§ **Exercise**
Both the line with "(oscLoss s) := by" and the line with "hwFault_keeps, tamperEvent_keeps, h]" in the records below must appear in the output, along with every line between them, exactly and with nothing added.

(Stored items)
Segment Open
theorem valSend_keeps {z : State} (s : State) (p : Nat) (kind : Nat) (typ : Nat) (pl : List Byte) (tries : Nat) (h : Keeps z s) : Keeps z (valSend s p kind typ pl tries) := by
  unfold valSend
  simp (maxDischargeDepth := 40) only [implies_true, Keeps.refl, Keeps.ite, Keeps.upd, Keeps.foldl, Keeps.when, Keeps.put, Keeps.puts, Keeps.setByte, Keeps.setBytes, Keeps.clearRange, Keeps.updRegs, Keeps.updMemNil, Keeps.updViolNil, Keeps.updViolDrop, Keeps.updT, Keeps.updTzero, RegFile.resetBlock, State.emit_keeps, State.setVport_keeps, h]

theorem valResend_keeps {z : State} (s : State) (p : Nat) (x : Xchg) (h : Keeps z s) : Keeps z (valResend s p x) := by
  unfold valResend
  simp (maxDischargeDepth := 40) only [implies_true, Keeps.refl, Keeps.ite, Keeps.upd, Keeps.foldl, Keeps.when, Keeps.put, Keeps.puts, Keeps.setByte, Keeps.setBytes, Keeps.clearRange, Keeps.updRegs, Keeps.updMemNil, Keeps.updViolNil, Keeps.updViolDrop, Keeps.updT, Keeps.updTzero, RegFile.resetBlock, valSend_keeps, h]

theorem accFail_keeps {z : State} (s : State) (p : Nat) (h : Keeps z s) : Keeps z (accFail s p) := by
  unfold accFail
  simp (maxDischargeDepth := 40) only [implies_true, Keeps.refl, Keeps.ite, Keeps.upd, Keeps.foldl, Keeps.when, Keeps.put, Keeps.puts, Keeps.setByte, Keeps.setBytes, Keeps.clearRange, Keeps.updRegs, Keeps.updMemNil, Keeps.updViolNil, Keeps.updViolDrop, Keeps.updT, Keeps.updTzero, RegFile.resetBlock, State.setVport_keeps, h]

theorem portClear_keeps {z : State} (s : State) (p : Nat) (h : Keeps z s) : Keeps z (portClear s p) := by
  unfold portClear
  simp (maxDischargeDepth := 40) only [implies_true, Keeps.refl, Keeps.ite, Keeps.upd, Keeps.foldl, Keeps.when, Keeps.put, Keeps.puts, Keeps.setByte, Keeps.setBytes, Keeps.clearRange, Keeps.updRegs, Keeps.updMemNil, Keeps.updViolNil, Keeps.updViolDrop, Keeps.updT, Keeps.updTzero, RegFile.resetBlock, State.setVport_keeps, accFail_keeps, h]

theorem portOff_keeps {z : State} (s : State) (p : Nat) (h : Keeps z s) : Keeps z (portOff s p) := by
  unfold portOff
  simp (maxDischargeDepth := 40) only [implies_true, Keeps.refl, Keeps.ite, Keeps.upd, Keeps.foldl, Keeps.when, Keeps.put, Keeps.puts, Keeps.setByte, Keeps.setBytes, Keeps.clearRange, Keeps.updRegs, Keeps.updMemNil, Keeps.updViolNil, Keeps.updViolDrop, Keeps.updT, Keeps.updTzero, RegFile.resetBlock, portClear_keeps, h]

theorem portFault_keeps {z : State} (s : State) (p : Nat) (code : Nat) (h : Keeps z s) : Keeps z (portFault s p code) := by
  unfold portFault
  simp (maxDischargeDepth := 40) only [implies_true, Keeps.refl, Keeps.ite, Keeps.upd, Keeps.foldl, Keeps.when, Keeps.put, Keeps.puts, Keeps.setByte, Keeps.setBytes, Keeps.clearRange, Keeps.updRegs, Keeps.updMemNil, Keeps.updViolNil, Keeps.updViolDrop, Keeps.updT, Keeps.updTzero, RegFile.resetBlock, State.irq_keeps, State.setVport_keeps, portClear_keeps, portOff_keeps, h]

theorem valBurst_keeps {z : State} (s : State) (p : Nat) (h : Keeps z s) : Keeps z (valBurst s p) := by
  unfold valBurst
  simp (maxDischargeDepth := 40) only [implies_true, Keeps.refl, Keeps.ite, Keeps.upd, Keeps.foldl, Keeps.when, Keeps.put, Keeps.puts, Keeps.setByte, Keeps.setBytes, Keeps.clearRange, Keeps.updRegs, Keeps.updMemNil, Keeps.updViolNil, Keeps.updViolDrop, Keeps.updT, Keeps.updTzero, RegFile.resetBlock, State.emit_keeps, State.setVport_keeps, h]

theorem valWake_keeps {z : State} (s : State) (p : Nat) (h : Keeps z s) : Keeps z (valWake s p) := by
  unfold valWake
  simp (maxDischargeDepth := 40) only [implies_true, Keeps.refl, Keeps.ite, Keeps.upd, Keeps.foldl, Keeps.when, Keeps.put, Keeps.puts, Keeps.setByte, Keeps.setBytes, Keeps.clearRange, Keeps.updRegs, Keeps.updMemNil, Keeps.updViolNil, Keeps.updViolDrop, Keeps.updT, Keeps.updTzero, RegFile.resetBlock, State.setVport_keeps, portClear_keeps, portFault_keeps, valBurst_keeps, h]

theorem wakeFail_keeps {z : State} (s : State) (p : Nat) (cfg : Bool) (h : Keeps z s) : Keeps z (wakeFail s p cfg) := by
  unfold wakeFail
  simp (maxDischargeDepth := 40) only [implies_true, Keeps.refl, Keeps.ite, Keeps.upd, Keeps.foldl, Keeps.when, Keeps.put, Keeps.puts, Keeps.setByte, Keeps.setBytes, Keeps.clearRange, Keeps.updRegs, Keeps.updMemNil, Keeps.updViolNil, Keeps.updViolDrop, Keeps.updT, Keeps.updTzero, RegFile.resetBlock, State.setVport_keeps, portFault_keeps, valBurst_keeps, h]

theorem wakeStep_keeps {z : State} (s : State) (p : Nat) (h : Keeps z s) : Keeps z (wakeStep s p) := by
  unfold wakeStep
  repeat' (first | (simp (maxDischargeDepth := 40) only [implies_true, Keeps.refl, Keeps.ite, Keeps.upd, Keeps.foldl, Keeps.when, Keeps.put, Keeps.puts, Keeps.setByte, Keeps.setBytes, Keeps.clearRange, Keeps.updRegs, Keeps.updMemNil, Keeps.updViolNil, Keeps.updViolDrop, Keeps.updT, Keeps.updTzero, RegFile.resetBlock, State.setVport_keeps, valBurst_keeps, valSend_keeps, h]; done) | dsimp only | with_reducible refine Keeps.ite ?_ ?_ | split | with_reducible refine Keeps.foldl (fun _ _ => ?_) ?_ | with_reducible refine Keeps.foldl1 (fun _ _ => ?_) ?_ | with_reducible refine Keeps.foldl2 (fun _ _ => ?_) ?_ | with_reducible refine Keeps.foldl3 (fun _ _ => ?_) ?_ | with_reducible refine Keeps.when (fun _ => ?_) ?_)

theorem valNote_keeps {z : State} (s : State) (typ : Nat) (pl : List Byte) (h : Keeps z s) : Keeps z (valNote s typ pl) := by
  unfold valNote
  simp (maxDischargeDepth := 40) only [implies_true, Keeps.refl, Keeps.ite, Keeps.upd, Keeps.foldl, Keeps.when, Keeps.put, Keeps.puts, Keeps.setByte, Keeps.setBytes, Keeps.clearRange, Keeps.updRegs, Keeps.updMemNil, Keeps.updViolNil, Keeps.updViolDrop, Keeps.updT, Keeps.updTzero, RegFile.resetBlock, ldgNote_keeps, h]

theorem wakeReply_keeps {z : State} (s : State) (p : Nat) (typ : Nat) (pl : List Byte) (h : Keeps z s) : Keeps z (wakeReply s p typ pl) := by
  unfold wakeReply
  simp (maxDischargeDepth := 40) only [implies_true, Keeps.refl, Keeps.ite, Keeps.upd, Keeps.foldl, Keeps.when, Keeps.put, Keeps.puts, Keeps.setByte, Keeps.setBytes, Keeps.clearRange, Keeps.updRegs, Keeps.updMemNil, Keeps.updViolNil, Keeps.updViolDrop, Keeps.updT, Keeps.updTzero, RegFile.resetBlock, State.setVport_keeps, portFault_keeps, valNote_keeps, wakeFail_keeps, h]

theorem valPump_keeps {z : State} (s : State) (p : Nat) (h : Keeps z s) : Keeps z (valPump s p) := by
  unfold valPump
  simp (maxDischargeDepth := 40) only [implies_true, Keeps.refl, Keeps.ite, Keeps.upd, Keeps.foldl, Keeps.when, Keeps.put, Keeps.puts, Keeps.setByte, Keeps.setBytes, Keeps.clearRange, Keeps.updRegs, Keeps.updMemNil, Keeps.updViolNil, Keeps.updViolDrop, Keeps.updT, Keeps.updTzero, RegFile.resetBlock, State.setVport_keeps, portOff_keeps, valSend_keeps, h]

theorem owdCount_keeps {z : State} (s : State) (p : Nat) (lines : Nat) (h : Keeps z s) : Keeps z (owdCount s p lines) := by
  unfold owdCount
  simp (maxDischargeDepth := 40) only [implies_true, Keeps.refl, Keeps.ite, Keeps.upd, Keeps.foldl, Keeps.when, Keeps.put, Keeps.puts, Keeps.setByte, Keeps.setBytes, Keeps.clearRange, Keeps.updRegs, Keeps.updMemNil, Keeps.updViolNil, Keeps.updViolDrop, Keeps.updT, Keeps.updTzero, RegFile.resetBlock, State.irq_keeps, State.setVport_keeps, h]

theorem owdAgain_keeps {z : State} (s : State) (p : Nat) (h : Keeps z s) : Keeps z (owdAgain s p) := by
  unfold owdAgain
  simp (maxDischargeDepth := 40) only [implies_true, Keeps.refl, Keeps.ite, Keeps.upd, Keeps.foldl, Keeps.when, Keeps.put, Keeps.puts, Keeps.setByte, Keeps.setBytes, Keeps.clearRange, Keeps.updRegs, Keeps.updMemNil, Keeps.updViolNil, Keeps.updViolDrop, Keeps.updT, Keeps.updTzero, RegFile.resetBlock, State.setVport_keeps, h]

theorem valWrite4_keeps {z : State} (s : State) (a : Nat) (v : Nat) (n : Nat) (h : Keeps z s) : Keeps z (valWrite4 s a v n) := by
  unfold valWrite4
  simp (maxDischargeDepth := 40) only [implies_true, Keeps.refl, Keeps.ite, Keeps.upd, Keeps.foldl, Keeps.when, Keeps.put, Keeps.puts, Keeps.setByte, Keeps.setBytes, Keeps.clearRange, Keeps.updRegs, Keeps.updMemNil, Keeps.updViolNil, Keeps.updViolDrop, Keeps.updT, Keeps.updTzero, RegFile.resetBlock, memWrite_keeps, h]

theorem valTrigger_keeps {z : State} (s : State) (sw : Bool) (h : Keeps z s) : Keeps z (valTrigger s sw) := by
  unfold valTrigger
  repeat' (first | (simp (maxDischargeDepth := 40) only [implies_true, Keeps.refl, Keeps.ite, Keeps.upd, Keeps.foldl, Keeps.when, Keeps.put, Keeps.puts, Keeps.setByte, Keeps.setBytes, Keeps.clearRange, Keeps.updRegs, Keeps.updMemNil, Keeps.updViolNil, Keeps.updViolDrop, Keeps.updT, Keeps.updTzero, RegFile.resetBlock, State.bump_keeps, State.setVal_keeps, valWrite4_keeps, h]; done) | dsimp only | with_reducible refine Keeps.ite ?_ ?_ | split | with_reducible refine Keeps.foldl (fun _ _ => ?_) ?_ | with_reducible refine Keeps.foldl1 (fun _ _ => ?_) ?_ | with_reducible refine Keeps.foldl2 (fun _ _ => ?_) ?_ | with_reducible refine Keeps.foldl3 (fun _ _ => ?_) ?_ | with_reducible refine Keeps.when (fun _ => ?_) ?_)
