-- ==== Sys2Proof/Laws/KeepReset.lean ====
section
/-! SUPPORT. What the operations of Machine/Reset.lean keep (Laws/Keeps.lean). -/
set_option linter.unusedSimpArgs false
set_option linter.unusedVariables false
namespace Sys2Proof.Machine
open Sys2Proof.Reg

theorem oscLoss_keeps {z : State} (s : State) (h : Keeps z s) : Keeps z (oscLoss s) := by
  unfold oscLoss
  simp (maxDischargeDepth := 40) only [implies_true, Keeps.refl, Keeps.ite, Keeps.upd, Keeps.foldl, Keeps.when, Keeps.put, Keeps.puts, Keeps.setByte, Keeps.setBytes, Keeps.clearRange, Keeps.updRegs, Keeps.updMemNil, Keeps.updViolNil, Keeps.updViolDrop, Keeps.updT, Keeps.updTzero, RegFile.resetBlock, hwFault_keeps, tamperEvent_keeps, h]

theorem oscReturn_keeps {z : State} (s : State) (h : Keeps z s) : Keeps z (oscReturn s) := by
  unfold oscReturn
  simp (maxDischargeDepth := 40) only [implies_true, Keeps.refl, Keeps.ite, Keeps.upd, Keeps.foldl, Keeps.when, Keeps.put, Keeps.puts, Keeps.setByte, Keeps.setBytes, Keeps.clearRange, Keeps.updRegs, Keeps.updMemNil, Keeps.updViolNil, Keeps.updViolDrop, Keeps.updT, Keeps.updTzero, RegFile.resetBlock, tamperReturn_keeps, h]

theorem pllLoss_keeps {z : State} (s : State) (k : Nat) (h : Keeps z s) : Keeps z (pllLoss s k) := by
  unfold pllLoss
  simp (maxDischargeDepth := 40) only [implies_true, Keeps.refl, Keeps.ite, Keeps.upd, Keeps.foldl, Keeps.when, Keeps.put, Keeps.puts, Keeps.setByte, Keeps.setBytes, Keeps.clearRange, Keeps.updRegs, Keeps.updMemNil, Keeps.updViolNil, Keeps.updViolDrop, Keeps.updT, Keeps.updTzero, RegFile.resetBlock, State.bump_keeps, h]

theorem countTicks_keeps {z : State} (s : State) (k : Nat) (h : Keeps z s) : Keeps z (countTicks s k) := by
  unfold countTicks
  repeat' (first | (simp (maxDischargeDepth := 40) only [implies_true, Keeps.refl, Keeps.ite, Keeps.upd, Keeps.foldl, Keeps.when, Keeps.put, Keeps.puts, Keeps.setByte, Keeps.setBytes, Keeps.clearRange, Keeps.updRegs, Keeps.updMemNil, Keeps.updViolNil, Keeps.updViolDrop, Keeps.updT, Keeps.updTzero, RegFile.resetBlock, h]; done) | dsimp only | with_reducible refine Keeps.ite ?_ ?_ | split | with_reducible refine Keeps.foldl (fun _ _ => ?_) ?_ | with_reducible refine Keeps.foldl1 (fun _ _ => ?_) ?_ | with_reducible refine Keeps.foldl2 (fun _ _ => ?_) ?_ | with_reducible refine Keeps.foldl3 (fun _ _ => ?_) ?_ | with_reducible refine Keeps.when (fun _ => ?_) ?_)

theorem wakeSource_keeps {z : State} (s : State) (w0 : Option Bool) (w1 : Option Bool) (k : Nat) (h : Keeps z s) : Keeps z (wakeSource s w0 w1 k) := by
  unfold wakeSource
  simp (maxDischargeDepth := 40) only [implies_true, Keeps.refl, Keeps.ite, Keeps.upd, Keeps.foldl, Keeps.when, Keeps.put, Keeps.puts, Keeps.setByte, Keeps.setBytes, Keeps.clearRange, Keeps.updRegs, Keeps.updMemNil, Keeps.updViolNil, Keeps.updViolDrop, Keeps.updT, Keeps.updTzero, RegFile.resetBlock, countTicks_keeps, h]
Segment Closed
§ **Response for this exercise**
theorem oscLoss_keeps {z : State} (s : State) (h : Keeps z s) : Keeps z (oscLoss s) := by
  unfold oscLoss
  simp (maxDischargeDepth := 40) only [implies_true, Keeps.refl, Keeps.ite, Keeps.upd, Keeps.foldl, Keeps.when, Keeps.put, Keeps.puts, Keeps.setByte, Keeps.setBytes, Keeps.clearRange, Keeps.updRegs, Keeps.updMemNil, Keeps.updViolNil, Keeps.updViolDrop, Keeps.updT, Keeps.updTzero, RegFile.resetBlock, hwFault_keeps, tamperEvent_keeps, h]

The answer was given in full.